There were few black or brown faces on TV; my fate was to correct this imbalance. I informed her it was hopeless, but she insisted I endure two auditions for the job of presenter on a new TV media show entitled Television/Television.
In front of a camera and wearing a borrowed Armani jacket, I had to sit at a desk (on a cushion, as it happened, being little) or on the desk itself. Then I would be instructed to walk around this desk, while saying repeatedly, “Hallo, good evening and welcome to Television/Television. Tonight we have an exclusive interview with Sviatoslav Jarmusch, who claims that digitalisation is the future of this medium. To discuss this, we have in the studio…”
I guess I could have done it, and I’d be someone recognisable in TV now, but I fucked it up beautifully. I was bafflingly disappointing, like someone who’d never spoken before.
It wasn’t, however, the end of my media career. Karen and I had talked of making porno films to earn money: her producing, me directing, neither of us starring. But she knew enough about the media to realise making such films took too much time; it wasn’t a part-time job. It was less of a palaver to write the stuff. I had bought a fast electric typewriter-with a “golf ball,” which flew madly about like a bird caught in a chimney-and I liked writing. After becoming a murderer, was there nothing I considered beyond my talents?

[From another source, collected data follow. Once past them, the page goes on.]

-- ==== Sys2Proof/Machine/Sched.lean ====
section
/-!
DEFINITION. Sys2Proof/Machine/Sched.lean: the egress scheduler (R335 to R341): the next packet to be formed, sealed and sprayed
(R281 to R286, R301, R302), and the port level. Commands SCHEDULER_DECISION, PORT_UNIT_START.
-/

namespace Sys2Proof.Machine

open Sys2Proof.Crypto (beBytes)

/-! ## Weighted round robin (R339) -/

/-- An entity that has an eligible packet: its number, its weight and its next packet's length. -/
structure Entrant where
  id : Nat
  weight : Nat
  len : Nat
  deriving DecidableEq, Repr

/-- The entrants served now, with their quanta in bytes: those of weight zero only when no other has an eligible packet. -/
def quanta (quantum : Nat) (es : List Entrant) : List (Entrant × Nat) :=
  if es.any fun e => e.weight != 0 then (es.filter fun e => e.weight != 0).map fun e => (e, e.weight * quantum * 256)
  else es.map fun e => (e, quantum * 256)

/-- The entrant after `turn` in the round. -/
def afterTurn (turn : Nat) (es : List (Entrant × Nat)) : Option (Entrant × Nat) :=
  (es.find? fun e => turn < e.1.id).orElse fun _ => es.head?

/-- Turns pass until an entrant's deficit covers its next packet. -/
def passTurns (es : List (Entrant × Nat)) : Nat → List (Nat × Nat) → Nat → Option (Nat × List (Nat × Nat))
  | 0, _, _ => none
  | fuel + 1, ds, turn =>
    match afterTurn turn es with
    | none => none
    | some (e, q) =>
      let ds := bumpN e.id q ds
      if e.len ≤ numN e.id ds then some (e.id, ds) else passTurns es fuel ds e.id

/-- One decision of a weighted round robin: who sends, and the deficits, its packet's bytes taken. The entrants rise by number;
an entity with no eligible packet has deficit zero. -/
def roundRobin (quantum : Nat) (es : List Entrant) (ds : List (Nat × Nat)) (turn : Nat) : Option (Nat × List (Nat × Nat)) :=
  let ds := ds.filter fun d => es.any fun e => e.id = d.1
  let qs := quanta quantum es
  let take := fun (r : Nat × List (Nat × Nat)) =>
    let len := ((es.find? fun e => e.id = r.1).map (·.len)).getD 0
    (r.1, insertN r.1 (numN r.1 r.2 - len) r.2)
  match qs.find? fun e => e.1.id = turn && decide (e.1.len ≤ numN turn ds) with
  | some e => some (take (e.1.id, ds))
  | none => (passTurns qs (qs.length * 18 + 1) ds turn).map take

/-! ## Candidates -/

/-- A packet that could be formed: the connection, its message (none for an ACK), the INDEX of a packet to send again with the half
it was lost on and how often it was sent, its subscriber, service and length. -/
structure Cand where
  conn : Nat
  msg : Option Nat
  again : Option (Nat × Nat × Nat)
  sub : Nat
  misfiled : Bool
  svc : Nat
  len : Nat
  deriving DecidableEq, Repr

/-- Bytes of a message's payload. -/
def OutMsg.len (m : OutMsg) : Nat :=
  match m.purpose with
  | .readResponse _ n => n
  | _ => m.payload.length

/-- Payload bytes of packet `i` of a message. -/
def OutMsg.chunk (m : OutMsg) (i : Nat) : Nat := min pktMax (m.len - i * pktMax)

/-- The lowest extended PSN that a connection still awaits (R278). -/
def Conn.lowPsn (c : Conn) : Nat := c.unacked.foldl (fun n x => min n x.psn) c.txPsn

/-- A connection may send (R272, R277, R282): Active or Removing, hot, and its window of 4,096 PSNs not full. -/
def Conn.maySend (c : Conn) : Bool := c.state != .broken && c.hot && decide (c.txPsn - c.lowPsn < 4096)

/-- A message that has not been started may start now (R293, R303, R395): a record is free, the MSN window is open, and no fence
presentation of its connection waits before it. -/
def Work.mayStart (w : Work) (k : Nat) (m : OutMsg) : Bool :=
  let same := w.n.tp.outMsgs.filter fun x => x.2.conn = m.conn && !x.2.resp
  let oldest := (same.head?).map fun x => x.2.msn
  m.resp || (decide (w.opsInUse < 16384 - w.get Reg.FAB_IN_RESERVE) &&
    (match oldest with | some o => decide ((m.msn + 2 ^ 24 - o) % 2 ^ 24 < 4096) | none => true) &&
    (m.purpose = .fencePresent || same.all fun x => x.1 = k || x.2.started || x.2.purpose != .fencePresent))

/-- The candidates, oldest message first, an ACK after every message of its service. A message stays with the subscriber whose queue it
joined: it waits unformed while that one is disabled (R352). -/
def Work.candidates (w : Work) : List Cand :=
  let msgs := w.n.tp.outMsgs.filterMap fun e =>
    match w.connOf e.2.conn with
    | none => none
    | some c =>
      let sub := e.2.sub.getD (w.subscriber c)
      let base : Cand := { conn := e.2.conn, msg := some e.1, again := none, sub := sub.1, misfiled := sub.2, svc := e.2.service, len := 0 }
      if !c.maySend then none
      else match e.2.resend with
        | r :: _ => some { base with again := some r, len := 48 + e.2.chunk r.1 }
        | [] =>
          if e.2.next < e.2.packets ∧ (e.2.started ∨ w.mayStart e.1 e.2) then some { base with len := 48 + e.2.chunk e.2.next } else none
  let acks := w.n.tp.conns.filterMap fun e =>
    if e.2.ackDue ∧ e.2.state ≠ .broken ∧ e.2.hot then
      let sub := w.subscriber e.2
      some { conn := e.1, msg := none, again := none, sub := sub.1, misfiled := sub.2, svc := 3
             len := 48 + 80 + 16 * min 250 e.2.records.length : Cand }
    else none
  (acks ++ msgs).filter fun c => w.flag Reg.SCH_EN_114 0 c.sub &&
    (w.flag Reg.SCH_EN_100 || c.svc = 0 || c.svc = 1 || c.svc = 3)

/-- A shaper lets the packets that it holds pass (R342): while its tokens are below the length of one of them, all of them wait. -/
def Work.passes (w : Work) (code : Nat) (held : List Cand) : Bool := held.all fun c => w.admits code c.len

/-- The shapers that hold a candidate let it pass (R342). -/
def Work.admitted (w : Work) (all : List Cand) (c : Cand) : Bool :=
  let svc := w.passes (shaperAt 1 (c.sub * 8 + c.svc)) (all.filter fun x => x.sub = c.sub && x.svc = c.svc)
  if c.svc = 2 ∨ c.svc = 3 then true
  else if c.svc < 2 then svc
  else svc && w.passes (shaperAt 0 c.sub) (all.filter fun x => x.sub = c.sub && decide (4 ≤ x.svc))

/-- The candidates that are eligible (R338). -/
def Work.eligible (w : Work) : List Cand :=
  let all := w.candidates
  all.filter (w.admitted all)

/-- The next packet of a service of a subscriber: retransmissions and probes first, then the oldest message (R338). -/
def nextOf (cs : List Cand) (sub svc : Nat) : Option Cand :=
  let mine := cs.filter fun c => c.sub = sub && c.svc = svc
  (mine.find? fun c => c.again.isSome).orElse fun _ => mine.head?

/-- The service a subscriber would serve next, with the service level's state. -/
def Work.nextService (w : Work) (cs : List Cand) (sub : Nat) : Option (Cand × List (Nat × Nat) × Nat) :=
  let es := ((List.range 6).map (· + 2)).filterMap fun svc => (nextOf cs sub svc).map fun c =>
    { id := svc, weight := w.get Reg.SCH_WEIGHT 0 (shaperAt 1 (sub * 8 + svc)), len := c.len : Entrant }
  let ds := (w.n.sc.svcDeficit.filter fun d => d.1 / 8 = sub).map fun d => (d.1 % 8, d.2)
  match roundRobin (w.get Reg.SCH_QUANTUM) es ds (numN sub w.n.sc.svcTurn) with
  | none => none
  | some (svc, ds) => (nextOf cs sub svc).map fun c => (c, ds, svc)

/-- The decision of R338: the packet to be formed, and the round robin's state after it. Of services 0 and 1 the oldest message's packet
goes first. -/
def Work.decide_ (w : Work) (cs : List Cand) : Option (Cand × Work) :=
  let strict := fun svc => cs.find? fun c => c.svc = svc
  match (strict 0).orElse fun _ => strict 1 with
  | some c => some (c, w.count Reg.SCH_STRICT)
  | none =>
    let subs := (cs.foldl (fun l c => insertN c.sub () l) []).map (·.1)
    let choice := subs.filterMap fun s => (w.nextService cs s).map fun r => (s, r)
    let es := choice.map fun r => { id := r.1, weight := w.get Reg.SCH_WEIGHT 0 (shaperAt 0 r.1), len := r.2.1.len : Entrant }
    match roundRobin (w.get Reg.SCH_QUANTUM) es w.n.sc.subDeficit w.n.sc.subTurn with
    | none => none
    | some (s, ds) =>
      match lookupN s choice with
      | none => none
      | some (c, svcDs, svc) =>
        let others := w.n.sc.svcDeficit.filter fun d => d.1 / 8 != s
        some (c, { w with n.sc.subDeficit := ds, n.sc.subTurn := s, n.sc.svcTurn := insertN s svc w.n.sc.svcTurn
                          n.sc.svcDeficit := svcDs.foldl (fun l d => insertN (s * 8 + d.1) d.2 l) others })

/-- Subscribers and services with no eligible packet have a deficit of zero (R339). -/
def Work.dropDeficits (w : Work) (cs : List Cand) : Work :=
  { w with n.sc.subDeficit := w.n.sc.subDeficit.filter fun d => cs.any fun c => c.sub = d.1 && decide (2 ≤ c.svc)
           n.sc.svcDeficit := w.n.sc.svcDeficit.filter fun d => cs.any fun c => c.sub * 8 + c.svc = d.1 }

/-! ## Forming -/

/-- Counts and charges of a packet formed (R342, R478, FAB and SCH counters). -/
def Work.sentBytes (w : Work) (part sub svc len : Nat) : Work :=
  ((((w.count Reg.FAB_TX_PKTS).meter part 11 len).charge (shaperAt 0 sub) len).charge (shaperAt 1 (sub * 8 + svc)) len)

/-- The half for a packet of a connection, other than the port it was lost on wherever another is usable (R284, R286). -/
def Work.halfFor (w : Work) (c : Conn) (cls : Nat) (lostOn : Option Nat) : Option Nat :=
  let ks := w.usable c
  let ks := match lostOn with
    | some l => let other := ks.filter fun k => k / 2 != l / 2
                if other.isEmpty then ks else other
    | none => ks
  w.soonest cls ks

/-- The route mask to a message's peer is 0 (R286): it completes with INTERNAL at once, a RESPONSE ends. -/
def Work.noRoute (w : Work) (k : Nat) (m : OutMsg) : Work := if m.resp then w.dropMsg k else w.finishMsg k stInternal 0 0 none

At first I sent in stories to magazines at the low end of the market. When they were published, the editors started asking me to write more. Initially it was fun, trying to organise the story, the rise and fall of which represented coitus itself. I learned to write them quickly.

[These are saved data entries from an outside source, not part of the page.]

/-- The class that the round robin of a port half serves next (R340). -/
def portTurnOf (s : State) (port half : Nat) : Option Nat :=
  let k := 2 * port + half
  (roundRobin (rd s Reg.SCH_QUANTUM)
    ([1, 2, 3].filterMap fun c => (portHead s port half c).map fun u =>
      { id := c, weight := rd s (if c = 1 then Reg.SCH_W1 else if c = 2 then Reg.SCH_W2 else Reg.SCH_W3) 0 (shaperAt 2 k)
        len := u.bytes.length : Entrant })
    ([1, 2, 3].filterMap fun c => (lookupN (k * 4 + c) s.node.sc.portDeficit).map fun v => (c, v))
    (numN k s.node.sc.portTurn)).map (·.1)

/-- The packet that the scheduler forms next (R338). -/
def nextPacket (s : State) : Option Cand :=
  let w := s.view.placeWaiting
  ((w.dropDeficits w.eligible).decide_ w.eligible).map (·.1)

/-- A counter field has grown by `n`, as a counter does: it stops at its greatest value (R499). -/
abbrev Counted (s t : State) (f : Fld) (n : Nat := 1) (inst : Nat := 0) (idx : Nat := 0) : Prop :=
  rd t f inst idx = min (rd s f inst idx + n) (2 ^ f.width - 1)

/-- A connection or region descriptor on a host queue reaches its operation `op` for partition `p` (R270, R295). -/
abbrev ControlAsks (s : State) (q e p : Nat) (desc : Bytes) (op : Nat) : Prop :=
  s.view.queuePart q = some p ∧ s.view.srcOk (.queue q e) = true ∧ fieldAt desc 0 1 = op ∧ s.view.live p = true

/-- A started host entry `h` of partition `p` with an opcode, not yet taken in (R318, R324). -/
abbrev EntryRuns (s : State) (q e op p : Nat) (h : HEntry) : Prop :=
  s.view.queuePart q = some p ∧ (s.view.queueOf q).entryOf e = some h ∧ h.started = true ∧ h.arrived = false ∧ h.opcode = op

/-- The payload of a host entry is at hand: `b`, from the buffer allotment, or read from the host, the handle written in (R319,
R329). -/
abbrev PayloadIs (s : State) (h : HEntry) (payload : Option Bytes) (b : Bytes) : Prop :=
  ((bitOf h.sflags 2 = true ∨ h.payLen = 0) ∧ b = h.subst (s.view.bytes h.payAddr h.payLen)) ∨
  (bitOf h.sflags 2 = false ∧ h.payLen ≠ 0 ∧ s.node.bo.busMaster = true ∧ (payload.getD []).length = h.payLen ∧ payload.isSome ∧
    b = h.subst (payload.getD []))

/-- A whole message of connection `c`, of a live partition, may act (R292, R360). -/
abbrev MsgHere (s : State) (conn msn : Nat) (c : Conn) : Prop :=
  s.view.connOf conn = some c ∧ s.view.srcOk (.conn conn msn) = true ∧ s.view.live c.part = true

/-- It may act, and its sender is not fenced (R396). -/
abbrev MsgRuns (s : State) (conn msn : Nat) (c : Conn) : Prop := MsgHere s conn msn c ∧ s.view.staleSender c = false

/-- A whole message of OP PARTIAL of connection `conn` may act (R288, R292, R360): it carries record `r`, of a kind, for partition `p`. -/
abbrev RecordActs (s : State) (conn msn kind : Nat) (b : Bytes) (p : Nat) (r : PartialRec) : Prop :=
  (s.view.connOf conn).map (·.part) = some p ∧ s.view.srcOk (.conn conn msn) = true ∧ s.view.staleSrc (.conn conn msn) = false ∧
  s.view.isDark = false ∧ s.view.live p = true ∧
  PartialRec.read b = some r ∧ r.kind = kind

/-- A packet of a remote access may be placed, and its message acts as soon as it is whole (R289, R294, R300): its message `m` is neither
done nor whole, nor its packet there, its sender is not fenced (R396), and no other message of the node waits to act. -/
abbrev AccessRuns (s : State) (op : Nat) (pkt : MsgPart) (c : Conn) (m : InMsg) : Prop :=
  s.view.staleSender c = false ∧ quietMsgs s pkt.conn pkt.msn ∧
  (∀ x ∈ s.node.tp.inMsgs, ¬ (x.conn = pkt.conn ∧ x.msn = pkt.msn) → x.mayAct = false) ∧
  s.view.connOf pkt.conn = some c ∧ c.state ≠ .broken ∧ c.msnIsDone pkt.msn = false ∧
  m = (s.view.inMsg pkt.conn pkt.msn).getD (InMsg.fresh pkt.conn pkt.msn op pkt.target) ∧ m.op = op ∧ m.complete = false ∧
  lookupN pkt.index m.parts = none

/-- A packet for this node on a hot connection that its search finds (R134, R289, checks 1 to 4): its header `h`, the connection `c`. -/
abbrev PacketFor (s : State) (pkt : Bytes) (h : PktHead) (c : Conn) : Prop :=
  h = PktHead.read pkt ∧ headerOk pkt = true ∧ h.dstNode = s.view.nodeId ∧ s.view.connOf h.dst = some c ∧ c.hot = true ∧ c.fetching = false ∧
  ConnFound s h.dst c ∧ h.srcNode = c.peerNode ∧ c.state ≠ .broken

/-- The key of a packet's epoch (R272, R302). -/
def keyOf (c : Conn) (epoch : Nat) : Option (BitVec 256) :=
  if epoch = c.epoch then some c.key else if (epoch + 1) % 65536 = c.epoch then c.prevKey else none

/-- The node as an entry finds it once its payload has been read: bytes read from the host are counted (R319, PCI_RD_KIB). -/
def payloadRead (s : State) (p : Nat) (h : HEntry) : Work :=
  if bitOf h.sflags 2 ∨ h.payLen = 0 then s.view else s.view.hostFetch (partFn p) (some p) h.payAddr h.payLen

/-- The command that a host entry's descriptor `b` names (R318, R319), for an entry that carries another command's descriptor. -/
def hostCommand (h : HEntry) (q e : Nat) (b : Bytes) (at_ : Nat) : Option Instr :=
  let src := Src.queue q e
  match h.opcode, fieldAt b 0 1 with
  | 1, 1 => some (.openSession src b)
  | 1, 2 => some (.forkSession src b)
  | 1, 3 => some (.closeSession src b)
  | 1, 0x10 => some (.matchPrefix src b)
  | 1, 0x11 => some (.publishBlocks src b)
  | 1, 0x12 => some (.retractBlocks src b)
  | 1, 0x13 => some (.pinBlocks src b)
  | 1, 0x14 => some (.unpinBlocks src b)
  | 2, _ => some (.attend src b at_)
  | 3, _ => some (.appendRows src b at_)
  | 4, 1 => some (.installConn src b)
  | 4, 2 => some (.rekeyConn src b)
  | 4, 3 => some (.removeConn src b)
  | 5, 0x10 => some (.regionCreate src b)
  | 5, 0x11 => some (.regionAdvance src b)
  | 5, 0x12 => some (.regionDestroy src b)
  | _, _ => none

There’s nothing more conventional than the sly prophylactic of pornography, with the end a foregone conclusion. Anna Freud, the eternal virgin, said that in fantasy you can have your eggs cooked any way you like, except you can’t eat them. Relying on fantasies is like trying to devour the menu rather than the meal. For those who want the same thing over and over, that is more than enough. Indeed, it was the same words: I made a list of them, the basic ingredients of word-porn, spicy and resonant-harder, harder, come, come!-and was sure to salt the text with them each time.
However, the magazines also let me work on semi-pornographic material, articles on de Sade, Beardsley, Hugh Hefner, the history of pornographic pictures, for which I enjoyed the reading.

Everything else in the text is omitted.